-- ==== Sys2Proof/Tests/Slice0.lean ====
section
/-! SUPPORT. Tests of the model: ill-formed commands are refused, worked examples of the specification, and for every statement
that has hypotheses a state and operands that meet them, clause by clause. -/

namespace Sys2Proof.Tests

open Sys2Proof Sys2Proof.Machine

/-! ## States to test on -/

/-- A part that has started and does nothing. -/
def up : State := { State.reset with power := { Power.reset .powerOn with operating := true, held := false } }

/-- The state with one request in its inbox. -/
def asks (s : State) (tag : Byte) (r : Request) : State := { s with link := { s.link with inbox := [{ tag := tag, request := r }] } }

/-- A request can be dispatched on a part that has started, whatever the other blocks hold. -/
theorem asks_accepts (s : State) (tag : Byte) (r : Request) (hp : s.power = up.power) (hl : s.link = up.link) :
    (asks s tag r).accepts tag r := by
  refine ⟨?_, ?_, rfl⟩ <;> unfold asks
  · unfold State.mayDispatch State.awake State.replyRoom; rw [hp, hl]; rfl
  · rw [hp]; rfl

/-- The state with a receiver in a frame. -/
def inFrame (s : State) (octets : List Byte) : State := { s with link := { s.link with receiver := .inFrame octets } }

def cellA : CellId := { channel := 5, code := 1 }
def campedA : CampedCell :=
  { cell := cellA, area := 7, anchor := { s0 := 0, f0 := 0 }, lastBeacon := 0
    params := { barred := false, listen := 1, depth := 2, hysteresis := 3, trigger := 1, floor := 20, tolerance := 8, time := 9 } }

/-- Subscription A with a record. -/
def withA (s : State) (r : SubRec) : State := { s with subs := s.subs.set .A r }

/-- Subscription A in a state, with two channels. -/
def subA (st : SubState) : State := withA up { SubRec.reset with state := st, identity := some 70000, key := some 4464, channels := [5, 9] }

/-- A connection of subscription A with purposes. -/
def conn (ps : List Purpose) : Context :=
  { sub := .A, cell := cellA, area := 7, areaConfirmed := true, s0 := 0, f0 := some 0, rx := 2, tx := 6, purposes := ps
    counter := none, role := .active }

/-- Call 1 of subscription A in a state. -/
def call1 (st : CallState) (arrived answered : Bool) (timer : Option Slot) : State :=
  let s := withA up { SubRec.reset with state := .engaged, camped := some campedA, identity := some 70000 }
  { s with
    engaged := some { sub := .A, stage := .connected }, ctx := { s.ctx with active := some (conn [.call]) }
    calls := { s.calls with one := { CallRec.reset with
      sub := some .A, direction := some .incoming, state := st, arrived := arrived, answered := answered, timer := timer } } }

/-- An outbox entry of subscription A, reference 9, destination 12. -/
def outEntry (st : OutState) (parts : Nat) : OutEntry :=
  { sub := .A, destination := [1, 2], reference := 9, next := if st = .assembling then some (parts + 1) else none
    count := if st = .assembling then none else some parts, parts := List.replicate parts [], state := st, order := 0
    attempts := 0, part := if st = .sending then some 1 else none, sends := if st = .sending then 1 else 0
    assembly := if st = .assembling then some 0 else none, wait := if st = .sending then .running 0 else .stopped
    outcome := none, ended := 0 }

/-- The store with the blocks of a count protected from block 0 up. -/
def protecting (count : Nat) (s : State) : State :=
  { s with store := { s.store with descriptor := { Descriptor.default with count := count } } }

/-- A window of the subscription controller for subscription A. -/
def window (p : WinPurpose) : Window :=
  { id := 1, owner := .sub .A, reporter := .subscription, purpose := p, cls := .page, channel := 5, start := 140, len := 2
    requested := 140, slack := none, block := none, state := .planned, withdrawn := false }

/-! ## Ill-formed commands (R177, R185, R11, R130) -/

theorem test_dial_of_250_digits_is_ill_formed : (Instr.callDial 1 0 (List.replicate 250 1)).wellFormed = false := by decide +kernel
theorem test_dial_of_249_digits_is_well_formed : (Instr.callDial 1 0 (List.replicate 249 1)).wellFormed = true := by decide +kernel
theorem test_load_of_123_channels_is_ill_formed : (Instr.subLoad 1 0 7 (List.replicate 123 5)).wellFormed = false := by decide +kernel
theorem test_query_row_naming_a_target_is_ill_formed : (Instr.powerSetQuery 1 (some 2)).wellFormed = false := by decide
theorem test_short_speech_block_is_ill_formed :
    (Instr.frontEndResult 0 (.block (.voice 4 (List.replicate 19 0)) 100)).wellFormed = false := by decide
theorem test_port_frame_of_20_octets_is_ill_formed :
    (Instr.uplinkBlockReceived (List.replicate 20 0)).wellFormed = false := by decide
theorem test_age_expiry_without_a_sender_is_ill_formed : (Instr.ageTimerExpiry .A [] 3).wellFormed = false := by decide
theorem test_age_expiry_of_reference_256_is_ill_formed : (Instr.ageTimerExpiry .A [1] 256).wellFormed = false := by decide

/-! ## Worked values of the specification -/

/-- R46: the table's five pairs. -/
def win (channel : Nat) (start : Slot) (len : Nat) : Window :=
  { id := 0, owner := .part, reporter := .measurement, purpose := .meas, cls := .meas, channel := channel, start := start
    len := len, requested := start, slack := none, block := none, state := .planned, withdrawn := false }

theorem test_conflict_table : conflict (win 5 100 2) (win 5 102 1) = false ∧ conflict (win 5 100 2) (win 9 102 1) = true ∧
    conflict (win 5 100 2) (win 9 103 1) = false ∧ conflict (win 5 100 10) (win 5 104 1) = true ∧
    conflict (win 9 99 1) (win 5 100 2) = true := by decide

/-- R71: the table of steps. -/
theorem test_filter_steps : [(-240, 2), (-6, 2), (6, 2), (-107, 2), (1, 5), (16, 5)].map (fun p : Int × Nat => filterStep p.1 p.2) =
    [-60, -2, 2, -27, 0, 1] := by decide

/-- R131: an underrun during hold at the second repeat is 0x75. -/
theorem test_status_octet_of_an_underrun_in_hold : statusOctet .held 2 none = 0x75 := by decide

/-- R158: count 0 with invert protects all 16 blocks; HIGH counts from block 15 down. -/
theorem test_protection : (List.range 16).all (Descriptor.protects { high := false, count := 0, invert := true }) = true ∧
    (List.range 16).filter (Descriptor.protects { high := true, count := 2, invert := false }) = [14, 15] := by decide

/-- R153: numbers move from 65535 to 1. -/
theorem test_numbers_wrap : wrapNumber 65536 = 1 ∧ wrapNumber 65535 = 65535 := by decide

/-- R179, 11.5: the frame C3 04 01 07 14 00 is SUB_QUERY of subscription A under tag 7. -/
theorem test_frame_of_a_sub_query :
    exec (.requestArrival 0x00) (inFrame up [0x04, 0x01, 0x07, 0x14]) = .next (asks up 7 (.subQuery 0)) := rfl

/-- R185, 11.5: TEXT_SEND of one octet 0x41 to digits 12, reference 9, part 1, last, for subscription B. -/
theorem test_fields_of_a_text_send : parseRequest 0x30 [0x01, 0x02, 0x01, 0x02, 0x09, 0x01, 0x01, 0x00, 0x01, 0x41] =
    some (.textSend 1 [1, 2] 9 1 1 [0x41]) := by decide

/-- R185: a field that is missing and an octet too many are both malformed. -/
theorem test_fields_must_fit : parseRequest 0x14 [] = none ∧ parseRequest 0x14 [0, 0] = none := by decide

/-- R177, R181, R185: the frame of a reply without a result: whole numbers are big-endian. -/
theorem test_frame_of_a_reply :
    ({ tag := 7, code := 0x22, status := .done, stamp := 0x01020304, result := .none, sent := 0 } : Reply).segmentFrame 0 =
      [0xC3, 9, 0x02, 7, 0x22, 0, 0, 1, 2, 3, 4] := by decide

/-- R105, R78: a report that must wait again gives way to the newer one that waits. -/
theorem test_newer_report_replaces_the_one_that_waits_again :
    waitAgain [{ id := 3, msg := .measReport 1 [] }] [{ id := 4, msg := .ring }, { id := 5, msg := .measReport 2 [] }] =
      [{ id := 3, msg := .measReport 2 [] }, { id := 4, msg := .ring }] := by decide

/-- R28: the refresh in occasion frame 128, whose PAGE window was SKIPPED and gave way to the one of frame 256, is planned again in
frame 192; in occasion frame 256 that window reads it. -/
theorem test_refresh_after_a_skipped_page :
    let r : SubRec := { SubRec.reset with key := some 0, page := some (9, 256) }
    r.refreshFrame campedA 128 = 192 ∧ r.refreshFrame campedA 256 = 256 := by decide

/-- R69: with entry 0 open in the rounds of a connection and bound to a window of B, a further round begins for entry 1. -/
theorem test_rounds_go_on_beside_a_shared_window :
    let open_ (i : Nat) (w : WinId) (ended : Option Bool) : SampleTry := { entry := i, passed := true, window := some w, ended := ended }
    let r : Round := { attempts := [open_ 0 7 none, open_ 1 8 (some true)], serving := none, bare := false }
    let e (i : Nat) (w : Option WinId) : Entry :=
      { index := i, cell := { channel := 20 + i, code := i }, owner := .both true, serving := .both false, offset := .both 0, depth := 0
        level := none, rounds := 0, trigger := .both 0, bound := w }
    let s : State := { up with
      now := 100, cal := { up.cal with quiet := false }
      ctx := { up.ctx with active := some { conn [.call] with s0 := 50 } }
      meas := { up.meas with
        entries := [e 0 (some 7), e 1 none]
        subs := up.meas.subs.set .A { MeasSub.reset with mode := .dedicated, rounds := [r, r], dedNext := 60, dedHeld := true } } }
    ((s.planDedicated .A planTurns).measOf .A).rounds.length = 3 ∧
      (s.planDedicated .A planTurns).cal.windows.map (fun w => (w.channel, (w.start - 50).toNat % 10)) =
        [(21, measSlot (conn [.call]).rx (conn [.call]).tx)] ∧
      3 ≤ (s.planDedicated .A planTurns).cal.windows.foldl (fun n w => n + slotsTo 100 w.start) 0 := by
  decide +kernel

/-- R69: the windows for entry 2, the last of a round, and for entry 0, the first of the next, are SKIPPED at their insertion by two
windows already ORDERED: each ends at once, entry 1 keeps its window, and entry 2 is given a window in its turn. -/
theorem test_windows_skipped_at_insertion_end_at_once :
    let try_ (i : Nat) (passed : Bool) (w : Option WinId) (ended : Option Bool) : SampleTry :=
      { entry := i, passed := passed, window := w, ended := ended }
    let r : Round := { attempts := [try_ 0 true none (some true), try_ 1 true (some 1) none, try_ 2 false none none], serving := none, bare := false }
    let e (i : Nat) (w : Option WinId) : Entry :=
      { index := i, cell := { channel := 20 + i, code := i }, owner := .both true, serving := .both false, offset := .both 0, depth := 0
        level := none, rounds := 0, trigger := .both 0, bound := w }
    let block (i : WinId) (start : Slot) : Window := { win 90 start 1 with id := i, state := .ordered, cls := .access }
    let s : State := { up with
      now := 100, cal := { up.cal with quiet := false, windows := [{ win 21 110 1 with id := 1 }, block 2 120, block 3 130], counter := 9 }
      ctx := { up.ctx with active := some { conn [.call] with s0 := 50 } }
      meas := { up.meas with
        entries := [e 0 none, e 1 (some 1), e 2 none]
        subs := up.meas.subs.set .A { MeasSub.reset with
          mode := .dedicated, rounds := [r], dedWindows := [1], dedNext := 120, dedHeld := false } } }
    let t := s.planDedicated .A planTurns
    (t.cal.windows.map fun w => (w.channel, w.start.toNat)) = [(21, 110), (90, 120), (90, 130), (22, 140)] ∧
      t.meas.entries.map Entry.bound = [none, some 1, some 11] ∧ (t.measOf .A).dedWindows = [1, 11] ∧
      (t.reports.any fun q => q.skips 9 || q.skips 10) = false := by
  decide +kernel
########################################
▶ _Instructions for the task_: Please give again only the lines from the start of the material through the line holding "that has hypotheses", exactly as they are written.

▶ _The answer_:
-- ==== Sys2Proof/Tests/Slice0.lean ====
section
/-! SUPPORT. Tests of the model: ill-formed commands are refused, worked examples of the specification, and for every statement
that has hypotheses a state and operands that meet them, clause by clause. -/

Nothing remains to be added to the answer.